Kelima, membuka informasi kepada masyarakat mengenai kontribusi sektor pertambangan dan hilirisasi terhadap pendapatan daerah serta dampaknya terhadap APBD.
Keenam, memperjuangkan formulasi pembagian manfaat yang lebih berkeadilan, khususnya apabila daerah harus menanggung beban sosial, lingkungan, infrastruktur, dan pelayanan publik akibat aktivitas industri.
Morowali Jangan Hanya Menjadi Lokasi Produksi
Iksanudin menegaskan bahwa Morowali tidak boleh hanya diposisikan sebagai lokasi produksi sumber daya alam dan kawasan industri.
Menurutnya, keberadaan industri pengolahan nikel harus memberikan manfaat yang nyata bagi masyarakat dan pembangunan daerah. Ukuran keberhasilan hilirisasi, kata dia, tidak cukup hanya dilihat dari jumlah investasi, smelter, atau volume produksi, tetapi juga dari sejauh mana masyarakat dan daerah memperoleh manfaat yang adil.
“Morowali bukan sekadar tempat sumber daya alam dieksploitasi. Morowali adalah daerah yang memiliki masyarakat, memiliki beban pembangunan, dan berhak mendapatkan keadilan serta manfaat yang sepadan dari kekayaan alamnya,” tegasnya.
Ia meminta pemerintah daerah segera memberikan penjelasan kepada publik agar masyarakat tidak hanya mengetahui persoalan tersebut melalui pemberitaan media.
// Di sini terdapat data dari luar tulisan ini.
/-! ### Grants (R461, R462) -/

theorem mayGrant_iff (c : Column) (g : Nat) (hot room : Bool) : c.mayGrant g hot room = true ↔
    g < 320 ∧ hot = true ∧ 160 ≤ g ∨ 320 ≤ g ∧ room = true ∧ g ≤ max c.req 320 ∨
      320 ≤ g ∧ room = false ∧ (g ≤ c.grant ∧ (320 < c.grant → g < c.grant ∧ c.grant ≤ g + 64) ∨ g = 320 ∧ c.grant < 320) := by
  unfold Column.mayGrant
  rcases Nat.lt_or_ge g 320 with low | high
  · rw [if_pos low, Bool.and_eq_true, decide_eq_true_eq]
    simp only [low, Nat.not_le.mpr low, true_and, false_and, or_false]
  · rw [if_neg (Nat.not_lt.mpr high)]
    cases room with
    | true => simp only [if_true, decide_eq_true_eq, Nat.not_lt.mpr high, high, true_and, false_and, false_or, or_false, reduceCtorEq]
    | false =>
      simp only [Bool.false_eq_true, if_false, Bool.or_eq_true, decide_eq_true_eq, Nat.not_lt.mpr high, high, true_and, false_and, false_or]

theorem grantUpdate_early (early : s.now / 1600 ≤ (s.col (s.sched.arg.n % 32)).granted) : exec .grantUpdate s = .next s := by
  show execGrantUpdate s = _
  unfold execGrantUpdate State.arg
  dsimp only
  rw [decide_eq_true early, Bool.or_true, if_pos rfl]

theorem grantUpdate_eq (powered : s.boot.powered = true) (later : (s.col (s.sched.arg.n % 32)).granted < s.now / 1600) :
    exec .grantUpdate s = .next (if (s.col (s.sched.arg.n % 32)).mayGrant s.sched.arg.value (decide (s.sched.arg.m % 2 = 1))
      (s.sched.arg.ok && s.budgetRoom) = true then
        s.modCol (s.sched.arg.n % 32) (fun x => { x with grant := s.sched.arg.value, granted := s.now / 1600 }) else s) := by
  show execGrantUpdate s = _
  unfold execGrantUpdate State.arg
  dsimp only
  rw [powered, decide_eq_false (Nat.not_le.mpr later), if_neg (by decide)]
  split <;> rfl

end

end Sys2Proof.Machine
end
section
/-! SUPPORT. The energy debit (R428, R430): what warns, saves or resumes a function leaves what the others owe, so that a debit counts each
debtor once. HubAndIntakeCountAndDeliver (O53) is settled from it. -/
namespace Sys2Proof.Machine

/-- The books, the stations, the columns and the charges that a debit takes are as before. -/
structure OnBooks (s t : State) : Prop where
  books : Books s t
  stations : t.fab.stations = s.fab.stations
  cols : t.fab.cols = s.fab.cols
  due : t.fab.due = s.fab.due

theorem onBooks_refl (s : State) : OnBooks s s := ⟨books_refl s, rfl, rfl, rfl⟩

theorem onBooks_trans {s t u : State} (h : OnBooks s t) (k : OnBooks t u) : OnBooks s u :=
  ⟨books_trans h.books k.books, k.stations.trans h.stations, k.cols.trans h.cols, k.due.trans h.due⟩

theorem onBooks_aside {s t : State} (h : Aside s t) (b : Books s t) : OnBooks s t := by
  refine ⟨b, ?_, ?_, ?_⟩ <;> rw [h.fabric]

/-- A step of the Pricking engines, or of the cores. -/
theorem onBooks_same {s t : State} (host : t.host = s.host := by rfl) (fab : t.fab = s.fab := by rfl) : OnBooks s t :=
  ⟨books_host host, by rw [fab], by rw [fab], by rw [fab]⟩

theorem onBooks_modVf (s : State) (v : Nat) (f : Vf → Vf) (h : ∀ x : Vf, (f x).dues = x.dues := by exact fun _ => rfl) :
    OnBooks s (s.modVf v f) := ⟨books_modVf s v f h, rfl, rfl, rfl⟩

theorem onBooks_foldl {α : Type} (f : State → α → State) (h : ∀ s x, OnBooks s (f s x)) (l : List α) (s : State) :
    OnBooks s (l.foldl f s) :=
  List.foldlRecOn (motive := OnBooks s) _ _ (onBooks_refl s) (fun _ hb _ _ => onBooks_trans hb (h _ _))
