-- ==== Sys2Proof/Machine/Sequencer.lean ====
section
/-!
DEFINITION. Which of the steps of 41_operations.md section 1 is enabled (rules R140 to R144, R156, R200), and
which instruction the step runs: the operation a request word names, or the Command a frame names when the
transport has answered it with success. Step.lean only calls these definitions.
-/

namespace Sys2Proof.Machine

/-- What a step does: it runs an instruction at a state, or it ends in an outcome of its own. -/
inductive Action where
  | run (i : Instr) (s : State)
  | ends (o : Result)

/-- `IDLE`: Accept when a request is offered (R140), else nothing. -/
def idleAction (p : PortSample) (s : State) : Action :=
  if p.reqValid then
    match decodeRequest s.config p.reqWord with
    | .ok i => .run i s
    | .error _ => .ends (.next (acceptIllegal p.reqWord s))
  else .ends (.next s)

/-- BusOK (R142): the block moves on, and the Command its frame names runs at the target (R64 to R69). -/
def ackAction (s : State) : Action :=
  if holdsFrame s then
    match decodeFrame (frameAt s.fr s.k.toNat) with
    | .ok i => .run i (frameAcked s)
    | .error _ => .ends (landFrame (frameAt s.fr s.k.toNat) (frameAcked s))
  else .ends (.fault .frameNotHeld)

/-- `WAIT`: BusOK or BusErr when the transport answers (R142, R143); without an answer RCES stays (R156). -/
def waitAction (p : PortSample) (s : State) : Action :=
  if p.busRspValid then
    if p.busRspOk then ackAction s else .ends (frameFailed p.busRspErr s)
  else .ends (.next s)

/-- `RESP`: Deliver when the requester takes the response (R144); else RCES stays (R156). -/
def respAction (p : PortSample) (s : State) : Action :=
  if p.rspReady then .ends (.next (deliver s)) else .ends (.next s)

/-- The step enabled by the phase; `rst` overrides every other (R200). -/
def nextAction (s : State) : Action :=
  if (portsNow s).rst then .ends (resetStep (portsNow s) (consumeInput s))
  else
    match s.seq with
    | .idle => idleAction (portsNow s) (consumeInput s)
    | .issue => .ends (issueFrame (consumeInput s))
    | .wait => waitAction (portsNow s) (consumeInput s)
    | .resp => respAction (portsNow s) (consumeInput s)

/-! ### Input samples -/

/-- The requester offers `w` (R29). -/
def offerSample (w : ReqWord) : PortSample :=
  { PortSample.quiet with reqValid := true, reqWord := w }

/-- The transport answers success (R31). -/
def ackSample : PortSample :=
  { PortSample.quiet with busRspValid := true, busRspOk := true }

/-- The transport answers the error `e` (R31). -/
def failSample (e : Err) : PortSample :=
  { PortSample.quiet with busRspValid := true, busRspErr := e }

/-- The requester takes the response (R30). -/
def takeSample : PortSample :=
  { PortSample.quiet with rspReady := true }

/-- The state in which the very next step accepts `w`: RCES is idle and the request is offered
(notes/assumptions/12.md). -/
def placeRequest (w : ReqWord) (s : State) : State :=
  { s with seq := .idle, inputs := offerSample w :: s.inputs }

/-- The state in which the very next step runs the Command of frame `f`: the frame is outstanding as the only
frame of its operation and the transport answers success (notes/assumptions/12.md). -/
def placeFrame (f : Frame) (s : State) : State :=
  { s with seq := .wait, fr := setFrame s.fr 0 f, n := 1, k := 0, inputs := ackSample :: s.inputs }

/-- A row of the table placed by its format (R80): 16 bits a frame, else a request word. -/
def placeWord (s : State) (nbits w : Nat) : State :=
  if nbits = 16 then placeFrame (frameOfWord (BitVec.ofNat 16 w)) s
  else placeRequest (BitVec.ofNat 32 w) s

end Sys2Proof.Machine
end

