theorem decodeTimeZeroFrame_encode {a b1 : Byte} {i : Instr} {mk : BitVec 4 → Instr}
    (hmk : ∀ t0, encode (mk t0) = .frame16 (wordOfFrame ⟨a, zext8 t0 <<< 4⟩))
    (h : decodeTimeZeroFrame mk b1 = .ok i) : encode i = .frame16 (wordOfFrame ⟨a, b1⟩) := by
  have payload : ∀ b : Byte, field b 0 4 = 0 → zext8 (field b 4 4) <<< 4 = b := by decide
  exact encode_of_ok_ite h fun hres => (hmk _).trans (frame16_congr (payload b1 hres))

theorem decodeTimePairFrame_encode {a b1 : Byte} {i : Instr} {mk : BitVec 3 → BitVec 4 → Instr}
    (hmk : ∀ u v, encode (mk u v) = .frame16 (wordOfFrame ⟨a, zext8 u <<< 5 ||| zext8 v <<< 1⟩))
    (h : decodeTimePairFrame mk b1 = .ok i) : encode i = .frame16 (wordOfFrame ⟨a, b1⟩) := by
  have payload : ∀ b : Byte, field b 0 1 = 0 →
      zext8 (field b 5 3) <<< 5 ||| zext8 (field b 1 4) <<< 1 = b := by decide
  exact encode_of_ok_ite h fun hres => (hmk _ _).trans (frame16_congr (payload b1 hres))

theorem decodeLedControlFrame_encode {b1 : Byte} {i : Instr} (h : decodeLedControlFrame b1 = .ok i) :
    encode i = .frame16 (wordOfFrame ⟨0x1D, b1⟩) := by
  have payload : ∀ b : Byte, field b 3 5 = 0 →
      zext8 (field b 0 1) ||| zext8 (field b 1 1) <<< 1 ||| zext8 (field b 2 1) <<< 2 = b := by decide
  exact encode_of_ok_ite h fun hres => frame16_congr (payload b1 hres)

theorem decodeTriggerFrame_encode {a b1 : Byte} {i j : Instr} (hj : encode j = .frame16 (wordOfFrame ⟨a, 0⟩))
    (h : decodeTriggerFrame j b1 = .ok i) : encode i = .frame16 (wordOfFrame ⟨a, b1⟩) :=
  encode_of_ok_ite h fun hzero => hj.trans (frame16_congr hzero.symm)

/-- A frame's word, with its address written as a number. -/
theorem frame16_address {f : Frame} {a : Nat} (ha : f.b0.toNat = a) :
    Encoded.frame16 (wordOfFrame ⟨BitVec.ofNat 8 a, f.b1⟩) = .frame16 (wordOfFrame f) := by
  rw [← ha, BitVec.ofNat_toNat, BitVec.setWidth_eq]

/-- A frame that decodes is the frame of the Command it decodes to, address by address (R133). -/
theorem decodeFrame_encode {f : Frame} {i : Instr} (h : decodeFrame f = .ok i) :
    encode i = .frame16 (wordOfFrame f) := by
  unfold decodeFrame at h
  split at h
  case h_21 => cases h
  all_goals rw [← frame16_address ‹f.b0.toNat = _›]
  · exact decodeShutdownFrame_encode h
  · exact decodeBreathFrame_encode h
  · exact decodeLedModeFrame_encode h
  · exact decodeCurrentFrame_encode h
  · cases h; rfl
  · cases h; rfl
  · cases h; rfl
  · exact decodeTriggerFrame_encode rfl h
  · exact decodeTimeZeroFrame_encode (fun _ => rfl) h
  · exact decodeTimeZeroFrame_encode (fun _ => rfl) h
  · exact decodeTimeZeroFrame_encode (fun _ => rfl) h
  · exact decodeTimePairFrame_encode (fun _ _ => rfl) h
  · exact decodeTimePairFrame_encode (fun _ _ => rfl) h
  · exact decodeTimePairFrame_encode (fun _ _ => rfl) h
  · exact decodeTimePairFrame_encode (fun _ _ => rfl) h
  · exact decodeTimePairFrame_encode (fun _ _ => rfl) h
  · exact decodeTimePairFrame_encode (fun _ _ => rfl) h
  · exact decodeTriggerFrame_encode rfl h
  · exact decodeLedControlFrame_encode h
  · exact decodeTriggerFrame_encode rfl h

end Sys2Proof
end

section
/-!
PROOFS. The step without the detour through an instruction: an operation row loads its frames, a Command row is its
frame at the chip. Said twice, as an equation (`step_eq`) and as what a next state can be (`StepEffect`).
-/

namespace Sys2Proof.Machine

/-! ### What the instruction of a step does -/

/-- In `IDLE` a word that decodes is accepted: its frames are loaded and nothing else is done (R140). -/
theorem exec_decodedRequest {w : ReqWord} {i : Instr} {s : State} (hq : s.seq = .idle)
    (hd : decodeRequest s.config w = .ok i) :
    exec i s = .next (loadOperation (expand s.config i) (emit (.accepted w) s)) := by
  rw [exec_operation s (decodeRequest_encode hd), accept_legal hq ((decodeRequest_isOk _ _).mp ⟨i, hd⟩)]

/-- The Command a frame decodes to takes effect as that frame (R83, R133). -/
theorem exec_decodedFrame {f : Frame} {i : Instr} (s : State) (hd : decodeFrame f = .ok i) :
    exec i s = landFrame f s := by
  have he := decodeFrame_encode hd
  cases hi : isOperation i
  case true =>
    obtain ⟨w, hw⟩ := encode_operation hi
    cases hw.symm.trans he
  case false =>
    obtain ⟨c, hc, hrun⟩ := exec_command hi
    have hword : wordOfFrame (encodeCommand c) = wordOfFrame f := Encoded.frame16.inj (hc.symm.trans he)
    have hframe : encodeCommand c = f := by simpa using congrArg frameOfWord hword
    rw [hrun, runCommand, hframe]

/-! ### The step as a function of its sample -/

/-- Accept of an offered request (R140). -/
def requestStep (p : PortSample) (s : State) : Result :=
  if p.reqValid then
    match decodeRequest s.config p.reqWord with
    | .ok i => .next (loadOperation (expand s.config i) (emit (.accepted p.reqWord) s))
    | .error _ => .next (acceptIllegal p.reqWord s)
  else .next s

/-- BusOK and BusErr, with the frame's effect at the chip (R142, R143, R69). -/
def answerStep (p : PortSample) (s : State) : Result :=
  if p.busRspValid then
    if p.busRspOk then
      if holdsFrame s then landFrame (frameAt s.fr s.k.toNat) (frameAcked s) else .fault .frameNotHeld
    else frameFailed p.busRspErr s
  else .next s

/-- The step on sample `p`, of a state whose input was taken. -/
def sampleStep (p : PortSample) (s : State) : Result :=
  if p.rst then resetStep p s
  else
    match s.seq with
    | .idle => requestStep p s
    | .issue => issueFrame s
    | .wait => answerStep p s
    | .resp => .next (if p.rspReady then deliver s else s)

theorem step_idle {s : State} (hr : (portsNow s).rst = false) (hq : s.seq = .idle) :
    step s = requestStep (portsNow s) (consumeInput s) := by
  unfold step nextAction idleAction requestStep
  simp only [hr, hq, Bool.false_eq_true, if_false]
  cases (portsNow s).reqValid
  case false => rfl
  case true =>
    cases hd : decodeRequest (consumeInput s).config (portsNow s).reqWord
    case error r => rfl
    case ok i => exact exec_decodedRequest hq hd

theorem step_wait {s : State} (hr : (portsNow s).rst = false) (hq : s.seq = .wait) :
    step s = answerStep (portsNow s) (consumeInput s) := by
  unfold step nextAction waitAction ackAction answerStep
  simp only [hr, hq, Bool.false_eq_true, if_false]
  cases (portsNow s).busRspValid
  case false => rfl
  cases (portsNow s).busRspOk
  case false => rfl
  cases holdsFrame (consumeInput s)
  case false => rfl
  cases hd : decodeFrame (frameAt (consumeInput s).fr (consumeInput s).k.toNat)
  case error r => rfl
  case ok i => exact exec_decodedFrame _ hd

/-- The step is `sampleStep` of the sample it sees. -/
theorem step_eq (s : State) : step s = sampleStep (portsNow s) (consumeInput s) := by
  unfold sampleStep
  cases hr : (portsNow s).rst
  case true => simp [step, nextAction, hr]
  cases hq : s.seq
  case idle => simpa [hq] using step_idle hr hq
  case issue => simp [step, nextAction, hr, hq]
  case wait => simpa [hq] using step_wait hr hq
  case resp =>
    cases hy : (portsNow s).rspReady <;> simp [step, nextAction, respAction, hr, hq, hy]

theorem step_cons {s : State} {p : PortSample} {rest : List PortSample} (h : s.inputs = p :: rest) :
    step s = sampleStep p { s with inputs := rest } := by
  rw [step_eq]; unfold portsNow consumeInput; rw [h]; rfl

/-! ### What a step that answers has done -/

/-- The chip after a frame of `s` that may have had its effect (R68). -/
def MayHaveLanded (s : State) (tg : Target) : Prop :=
  tg = s.target ∨ s.seq = .wait ∧ writeTarget s.target (frameAt s.fr s.k.toNat) = some tg

/-- `t` is a next state of `s`: the kinds of step, each with what enables it and the whole next state (R140 to R144,
R156, R200, R201). -/
inductive StepEffect (s t : State) : Prop where
  | reset (tg : Target) (d : Nat) (hrst : (portsNow s).rst = true) (htg : MayHaveLanded s tg)
      (ht : t = { resetBlock (strapOf (portsNow s).strap) (consumeInput s) with target := tg, draws := d })
  | stays (hrst : (portsNow s).rst = false) (ht : t = consumeInput s)
  | accepted (i : Instr) (hrst : (portsNow s).rst = false) (hq : s.seq = .idle)
      (hd : decodeRequest s.config (portsNow s).reqWord = .ok i)
      (ht : t = loadOperation (expand s.config i) (emit (.accepted (portsNow s).reqWord) (consumeInput s)))
  | illegal (hrst : (portsNow s).rst = false) (hq : s.seq = .idle) (hl : legal s.config (portsNow s).reqWord = false)
      (ht : t = acceptIllegal (portsNow s).reqWord (consumeInput s))
  | issued (hrst : (portsNow s).rst = false) (hq : s.seq = .issue) (hf : holdsFrame s = true)
      (ht : t = { emit (.issued s.addr7 (frameAt s.fr s.k.toNat)) (consumeInput s) with seq := .wait })
  | acked (tg : Target) (hrst : (portsNow s).rst = false) (hq : s.seq = .wait) (hv : (portsNow s).busRspValid = true)
      (hf : holdsFrame s = true) (hw : writeTarget s.target (frameAt s.fr s.k.toNat) = some tg)
      (ht : t = { frameAcked (consumeInput s) with target := tg })
  | failed (tg : Target) (d : Nat) (hrst : (portsNow s).rst = false) (hq : s.seq = .wait)
      (hv : (portsNow s).busRspValid = true) (hf : holdsFrame s = true) (htg : MayHaveLanded s tg)
      (ht : t = { raiseTransportError (portsNow s).busRspErr
          (emit (.failed s.k.toNat (portsNow s).busRspErr) (consumeInput s)) with target := tg, draws := d })
  | delivered (hrst : (portsNow s).rst = false) (hq : s.seq = .resp) (ht : t = deliver (consumeInput s))

theorem step_next_effect {s t : State} (h : step s = .next t) : StepEffect s t := by
  obtain ⟨hrst, hreset⟩ | ⟨hrst, hphase⟩ := step_next_cases h
  · obtain ⟨tg, d, rfl, htg⟩ := resetStep_next hreset
    exact .reset tg d hrst htg rfl
  obtain ⟨_, _, rfl⟩ | ⟨hq, _, ⟨r, hr⟩, rfl⟩ | ⟨hq, _, i, hd, hexec⟩ | ⟨hq, hissue⟩ | ⟨_, _, rfl⟩ |
    ⟨hq, hv, _, hf, hack⟩ | ⟨hq, hv, _, hfail⟩ | ⟨_, _, rfl⟩ | ⟨hq, _, rfl⟩ := hphase
  · exact .stays hrst rfl
  · exact .illegal hrst hq (decodeRequest_error hr) rfl
  · cases (exec_decodedRequest (s := consumeInput s) hq hd).symm.trans hexec
    exact .accepted i hrst hq hd rfl
  · obtain ⟨hf, rfl⟩ := issueFrame_next hissue
    exact .issued hrst hq hf rfl
  · exact .stays hrst rfl
  · have hland : landFrame (frameAt s.fr s.k.toNat) (frameAcked (consumeInput s)) = .next t := by
      obtain ⟨i, hd, hexec⟩ | ⟨_, hland⟩ := hack
      · exact (exec_decodedFrame _ hd).symm.trans hexec
      · exact hland
    obtain ⟨tg, hw, rfl⟩ := landFrame_next hland
    rw [frameAcked_target] at hw
    exact .acked tg hrst hq hv hf hw rfl
  · obtain ⟨hf, tg, hw, rfl⟩ := frameFailed_next hfail
    refine .failed _ _ hrst hq hv hf ?_ rfl
    split
    · exact .inr ⟨hq, hw⟩
    · exact .inl rfl
  · exact .stays hrst rfl
  · exact .delivered hrst hq rfl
“Pemerintah daerah harus hadir. Kami tidak meminta langkah emosional, tetapi langkah yang konstitusional, argumentatif, transparan, dan berbasis data,” ujar Iksanudin.
HMI Cabang Persiapan Morowali, lanjutnya, akan terus mengawal isu pengelolaan sumber daya alam, keadilan fiskal, lingkungan, dan kepentingan masyarakat Morowali melalui kritik yang konstruktif serta berbasis data.
Iksanudin menegaskan, Morowali harus memiliki posisi yang kuat dalam setiap pembahasan kebijakan pengelolaan sumber daya alam, terutama ketika kebijakan tersebut berhubungan langsung dengan masa depan daerah dan masyarakat.